▶ [Requirement]: Each line from the one that contains "0b0101 := by decide" to the end of the entries must be copied word for word, and only those lines.

+++

-- ==== Sys2Proof/Tests/Slice0.lean ====
section
/-! SUPPORT. Tests of the model, each of one step on a small state, with expected values from the spec
(95_test_vectors.md unless another place is named); and a witness for every obligation that has
hypotheses, at the boundary values of its clauses. -/

namespace Sys2Proof.Machine.Tests

open Sys2Proof Sys2Proof.Machine

/-! ### Small states and what a test looks at -/

/-- After `START1 10, 3` and a write of pixel (0, 0): the 1-bit buffer of V-PUT1. -/
def bits10x3 : State := { State.reset with w := 10, h := 3, buf := [(0, 0x80)] }

/-- A 2-bit buffer of program P2 after its step 6: `START2 1, 5`, bytes 6C C0. -/
def gray1x5 : State :=
  { State.reset with fmt := .twoBit, w := 1, h := 5, buf := [(0, 0x6C), (1, 0xC0)] }

/-- After `START2 3, 9` (program P3, step 1). -/
def gray3x9 : State := { State.reset with fmt := .twoBit, w := 3, h := 9 }

/-- The state `s` with `w` at the command port. -/
def offered (s : State) (w : CmdWord) : State := { s with pending := [.command w] }

/-- Something of the state after one step, where there is a next state. -/
def afterStep {α : Type} (s : State) (f : State → α) : Option α :=
  match step s with
  | .next t => some (f t)
  | .fault _ => none
  | .refused _ => none

/-- The response words one step gives to the command word `w`. -/
def reply (s : State) (w : CmdWord) : Option (List RspWord) :=
  afterStep (offered s w) (fun t => t.responses.map Response.word)

/-- `ERR` after the command word `w`. -/
def errAfter (s : State) (w : CmdWord) : Option (BitVec 4) :=
  afterStep (offered s w) State.err

/-- The cells of `BUF` after the command word `w`. -/
def bufAfter (s : State) (w : CmdWord) : Option Memory :=
  afterStep (offered s w) State.buf

/-- `FMT`, `W`, `H` after the command word `w`. -/
def geometryAfter (s : State) (w : CmdWord) : Option (Format × Coord × Coord) :=
  afterStep (offered s w) (fun t => (t.fmt, t.w, t.h))

theorem inv_bits10x3 : bits10x3.Inv := ⟨by decide, by decide, by decide, by decide, by decide⟩

theorem inv_gray1x5 : gray1x5.Inv := ⟨by decide, by decide, by decide, by decide, by decide⟩

theorem inv_gray3x9 : gray3x9.Inv := ⟨by decide, by decide, by decide, by decide, by decide⟩

theorem inv_offered {s : State} (h : s.Inv) (w : CmdWord) : (offered s w).Inv :=
  ⟨h.capacity_min, h.capacity_max, h.len_le, h.buf_wf, h.buf_bound⟩

/-! ### WellFormed (30_encoding.md R57) -/

/-- "RDREG with `a >= 7`" is the one illegal command. -/
theorem test_wellFormed_rdreg_7 : (Instr.rdreg 7).wellFormed = false := by decide

/-- The last register number there is (10_state.md R21). -/
theorem test_wellFormed_rdreg_6 : (Instr.rdreg 6).wellFormed = true := by decide

/-- All 16 bits of the number count (R132). -/
theorem test_wellFormed_rdreg_high : (Instr.rdreg 0x8000).wellFormed = false := by decide

/-! ### Decoding: words written out field by field, op 4 bits, a 16, b 16, d 32 (30_encoding.md R50) -/

theorem test_decode_nop :
    decode (0b0000#4 ++ 0b0000000000000000#16 ++ 0b0000000000000000#16 ++
      0b00000000000000000000000000000000#32) = .ok .nop := by decide

/-- Program P4, step 1. -/
theorem test_decode_start1 :
    decode (0b0001#4 ++ 0b0000000000001010#16 ++ 0b0000000000000011#16 ++
      0b00000000000000000000000000000000#32) = .ok (.start1 10 3) := by decide

/-- Program P3, step 1. -/
theorem test_decode_start2 :
    decode (0b0010#4 ++ 0b0000000000000011#16 ++ 0b0000000000001001#16 ++
      0b00000000000000000000000000000000#32) = .ok (.start2 3 9) := by decide

/-- Vector Q13: the four channels of `0xC86432FF`. -/
theorem test_decode_lum :
    decode (0b0011#4 ++ 0b0000000000000000#16 ++ 0b0000000000000000#16 ++
      0b11001000011001000011001011111111#32) = .ok (.lum ⟨200, 100, 50, 255⟩) := by decide

/-- Vector Q4. -/
theorem test_decode_quant1 :
    decode (0b0100#4 ++ 0b0000000000000000#16 ++ 0b0000000000000000#16 ++
      0b00000000111111110000000011111111#32) = .ok (.quant1 ⟨0, 255, 0, 255⟩) := by decide

/-- Vector S7. -/
theorem test_decode_quant2 :
    decode (0b0101#4 ++ 0b0000000000000000#16 ++ 0b0000000000000000#16 ++
      0b01100100011001000110010000111111#32) = .ok (.quant2 ⟨100, 100, 100, 63⟩) := by decide

/-- V-PUT1: only `d[0]` is read. -/
theorem test_decode_put1 :
    decode (0b0110#4 ++ 0b0000000000001001#16 ++ 0b0000000000000010#16 ++
      0b11111111111111111111111111111110#32) = .ok (.put1 9 2 0) := by decide

/-- V-PUT2: only `d[1:0]` is read. -/
theorem test_decode_put2 :
    decode (0b0111#4 ++ 0b0000000000000000#16 ++ 0b0000000000000100#16 ++
      0b11111111111111111111111111111110#32) = .ok (.put2 0 4 2) := by decide

/-- Program P4, step 17. -/
theorem test_decode_pix1 :
    decode (0b1000#4 ++ 0b0000000000000101#16 ++ 0b0000000000000001#16 ++
      0b00000000000000000000000010000000#32) = .ok (.pix1 5 1 ⟨0, 0, 0, 128⟩) := by decide

/-- The example of 30_encoding.md R62. -/
theorem test_decode_pix2 :
    decode (0b1001#4 ++ 0b0000000000000010#16 ++ 0b0000000000000101#16 ++
      0b01100100011001000110010011111111#32) = .ok (.pix2 2 5 ⟨100, 100, 100, 255⟩) := by decide

/-- Section 2.4: `a` and `b` are not read. -/
theorem test_decode_rdbuf :
    decode (0b1010#4 ++ 0b1111111111111111#16 ++ 0b1111111111111111#16 ++
      0b10000000000000000000000000000001#32) = .ok (.rdbuf 0x80000001) := by decide

/-- Section 2.4: `b` and `d` are not read. -/
theorem test_decode_rdreg :
    decode (0b1011#4 ++ 0b0000000000000100#16 ++ 0b1111111111111111#16 ++
      0b11111111111111111111111111111111#32) = .ok (.rdreg 4) := by decide

/-- Section 2.5. -/
theorem test_decode_reserved :
    [0xC0000000000001234, 0xD0000000000001234, 0xE0000000000001234, 0xF0000000000001234].map decode =
      [.error (.reservedOpcode 0xC), .error (.reservedOpcode 0xD), .error (.reservedOpcode 0xE),
        .error (.reservedOpcode 0xF)] := by decide

/-- The numbering of spec/opcode_table.json: bit 64 is the lowest bit of `op`. -/
theorem test_decodeTableWord : decodeTableWord 72 (0xB0006000000000000) = some (.rdreg 6) := by
  decide

/-- What the host asks: the word presented runs in the next step (section 2.4, `CAP`). -/
theorem test_withFetchWord :
    afterStep (State.reset.withFetchWord 72 0xB0006000000000000)
      (fun t => t.responses.map Response.word) = some [0x000010000] := by decide

/-! ### One step of each command -/

/-- Section 2.4: a NOP whatever the unread fields hold. -/
theorem test_nop : reply bits10x3 0x0FFFFFFFFFFFFFFFF = some [0x000000000] := by decide

/-- Program P4, step 1, over an older buffer: the length, and the zero fill. -/
theorem test_start1 :
    reply bits10x3 0x1000A000300000000 = some [0x000000006] ∧
      bufAfter bits10x3 0x1000A000300000000 = some [] := by decide

/-- Section 2.5, `E_SIZE` at the edge: 8192*8 fits 65536 bytes, 8192*9 does not. -/
theorem test_start1_edge :
    reply State.reset 0x1FFFF000800000000 = some [0x000010000] ∧
      reply State.reset 0x1FFFF000900000000 = some [0x400000000] ∧
      geometryAfter bits10x3 0x1FFFF000900000000 = some (.oneBit, 10, 3) := by decide

/-- Program P3, step 1. -/
theorem test_start2 :
    reply bits10x3 0x20003000900000000 = some [0x000000009] ∧
      geometryAfter bits10x3 0x20003000900000000 = some (.twoBit, 3, 9) := by decide

/-- Section 2.5 at the edge, and program P6, step 5 (`bpc(0) = 0`). -/
theorem test_start2_edge :
    reply State.reset 0x24000001000000000 = some [0x000010000] ∧
      reply State.reset 0x24001001000000000 = some [0x400000000] ∧
      reply State.reset 0x20004000000000000 = some [0x000000000] := by decide

/-- Vectors Q13 and Q6. -/
theorem test_lum :
    reply State.reset 0x300000000C86432FF = some [0x00000007C] ∧
      reply State.reset 0x300000000FFFF00FF = some [0x0000000E1] := by decide

/-- Vectors Q14 to Q20: truncation; and Q36: alpha does not matter. -/
theorem test_lum_truncates :
    [0x300000000030000FF, 0x300000000040000FF, 0x300000000000100FF, 0x300000000000200FF,
      0x300000000000008FF, 0x300000000000009FF, 0x300000000FFFFFF00].map (reply State.reset) =
    [0, 1, 0, 1, 0, 1, 0xFF].map (fun v => some [v]) := by decide

/-- Vectors S8a, S8b, S8c. -/
theorem test_quant1 :
    [0x4000000000000007F, 0x400000000BFBFBF80, 0x400000000C0C0C080].map (reply State.reset) =
      [0, 1, 0].map (fun v => some [v]) := by decide

/-- Vectors Q6, Q7, Q32, Q35. -/
theorem test_quant1_colours :
    [0x400000000FFFF00FF, 0x40000000000FFFFFF, 0x40000000000000040, 0x40000000000000080].map
      (reply State.reset) = [0, 1, 0, 1].map (fun v => some [v]) := by decide

/-- Vectors S1 to S6. -/
theorem test_quant2 :
    [0x500000000FEFEFEFF, 0x500000000FDFDFDFF, 0x500000000A8A8A8FF, 0x500000000A7A7A7FF,
      0x5000000005A5A5AFF, 0x500000000595959FF].map (reply State.reset) =
    [0, 1, 1, 2, 2, 3].map (fun v => some [v]) := by decide

/-- Vectors S7, Q32 and Q40: the alpha gate. -/
theorem test_quant2_alpha :
    [0x5000000000000003F, 0x50000000000000040, 0x500000000FDFDFD0A].map (reply State.reset) =
      [0, 3, 0].map (fun v => some [v]) := by decide

/-- V-PUT1 and program P4, step 24: set pixel (9, 2); clear pixel (0, 0). -/
theorem test_put1 :
    bufAfter bits10x3 0x60009000200000001 = some [(0, 0x80), (5, 0x40)] ∧
      bufAfter bits10x3 0x60000000000000000 = some [] ∧
      bufAfter bits10x3 0x60007000000000001 = some [(0, 0x81)] := by decide

/-- Program P5, steps 2, 9, 10; and `E_FMT` before `E_RANGE` (R143). -/
theorem test_put1_errors :
    reply State.reset 0x60000000000000001 = some [0x300000000] ∧
      reply bits10x3 0x6000A000000000001 = some [0x300000000] ∧
      reply bits10x3 0x60000000300000001 = some [0x300000000] ∧
      errAfter gray1x5 0x60009000900000001 = some 0b0010 := by decide

/-- Program P2, steps 9 and 10: clear, then set; and step 6. -/
theorem test_put2 :
    bufAfter gray1x5 0x70000000100000001 = some [(0, 0x5C), (1, 0xC0)] ∧
      bufAfter { gray1x5 with buf := [(0, 0x6C)] } 0x70000000400000003 =
        some [(0, 0x6C), (1, 0xC0)] := by decide

/-- Program P2, step 11; program P5, step 3. -/
theorem test_put2_errors :
    reply gray1x5 0x70000000500000001 = some [0x300000000] ∧
      reply State.reset 0x70009000900000001 = some [0x200000000] ∧
      errAfter State.reset 0x70009000900000001 = some 0b0010 := by decide

/-- Program P4, steps 17 and 14: the level is written and answered. -/
theorem test_pix1 :
    reply bits10x3 0x80005000100000080 = some [0x000000001] ∧
      bufAfter bits10x3 0x80005000100000080 = some [(0, 0x80), (2, 0x04)] ∧
      reply bits10x3 0x800020001C0C0C0FF = some [0x000000000] := by decide

/-- The errors of PIX1 are those of PUT1 (R98). -/
theorem test_pix1_errors :
    reply gray1x5 0x800000000000000FF = some [0x200000000] ∧
      reply bits10x3 0x8000A000000000080 = some [0x300000000] := by decide

/-- The example of 42_packer_2bit.md R120. -/
theorem test_pix2 :
    reply gray3x9 0x900020005646464FF = some [0x000000002] ∧
      bufAfter gray3x9 0x900020005646464FF = some [(7, 0x20)] := by decide

/-- Program P5, step 11; out of range in a 2-bit buffer. -/
theorem test_pix2_errors :
    reply bits10x3 0x900000000000000FF = some [0x200000000] ∧
      reply gray3x9 0x900030000000000FF = some [0x300000000] := by decide

/-- Program P2, steps 7 and 8; an unread field full of ones (section 2.4). -/
theorem test_rdbuf :
    reply gray1x5 0xA0000000000000000 = some [0x00000006C] ∧
      reply gray1x5 0xAFFFFFFFF00000001 = some [0x0000000C0] := by decide

/-- Section 2.4 from reset; the index just past the end. -/
theorem test_rdbuf_errors :
    reply gray1x5 0xA0000000000000002 = some [0x300000000] ∧
      errAfter State.reset 0xA0000000000000000 = some 0b0100 := by decide

/-- The example of 43_control_readout.md R132, and `CAP`. -/
theorem test_rdreg :
    [0xB0000000000000000, 0xB0001000000000000, 0xB0002000000000000, 0xB0003000000000000,
      0xB0004000000000000, 0xB0005000000000000, 0xB0006000000000000].map (reply gray3x9) =
    [1, 3, 9, 3, 9, 0, 0x10000].map (fun v => some [v]) := by decide

/-- Program P5, step 13; section 2.5, `RDREG 65535`. -/
theorem test_rdreg_errors :
    reply gray3x9 0xB0007000000000000 = some [0x100000000] ∧
      errAfter gray3x9 0xBFFFF000000000000 = some 0b0001 := by decide

/-- Section 2.5: a reserved opcode. -/
theorem test_reserved :
    reply bits10x3 0xC0000000000001234 = some [0x100000000] ∧
      errAfter { bits10x3 with err := 0b0100 } 0xFFFFFFFFFFFFFFFFF = some 0b0101 := by decide

/-- Reset (R160) clears the registers and gives no response. -/
theorem test_reset :
    afterStep { gray1x5 with err := 0xF, pending := [.reset] } (fun t => t) =
      some State.reset := by decide

/-! ### Where pixels lie -/

/-- V-ADDR1, three rows. -/
theorem test_addr1 :
    (byte1 16 3 17, bit1 16) = (11, 7) ∧ (byte1 295 127 296, bit1 295) = (4735, 0) ∧
      (byte1 65534 65534 65535, bit1 65534) = (536862719, 1) := by decide

/-- V-ADDR2, three rows. -/
theorem test_addr2 :
    (byte2 2 5 9, shift2 5) = (7, 4) ∧ (byte2 4 12 13, shift2 12) = (19, 6) ∧
      (byte2 65534 65534 65535, shift2 65534) = (1073725439, 2) := by decide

+++

▶ [Expected answer]:
      errAfter { bits10x3 with err := 0b0100 } 0xFFFFFFFFFFFFFFFFF = some 0b0101 := by decide

/-- Reset (R160) clears the registers and gives no response. -/
theorem test_reset :
    afterStep { gray1x5 with err := 0xF, pending := [.reset] } (fun t => t) =
      some State.reset := by decide

/-! ### Where pixels lie -/

/-- V-ADDR1, three rows. -/
theorem test_addr1 :
    (byte1 16 3 17, bit1 16) = (11, 7) ∧ (byte1 295 127 296, bit1 295) = (4735, 0) ∧
      (byte1 65534 65534 65535, bit1 65534) = (536862719, 1) := by decide

/-- V-ADDR2, three rows. -/
theorem test_addr2 :
    (byte2 2 5 9, shift2 5) = (7, 4) ∧ (byte2 4 12 13, shift2 12) = (19, 6) ∧
      (byte2 65534 65534 65535, shift2 65534) = (1073725439, 2) := by decide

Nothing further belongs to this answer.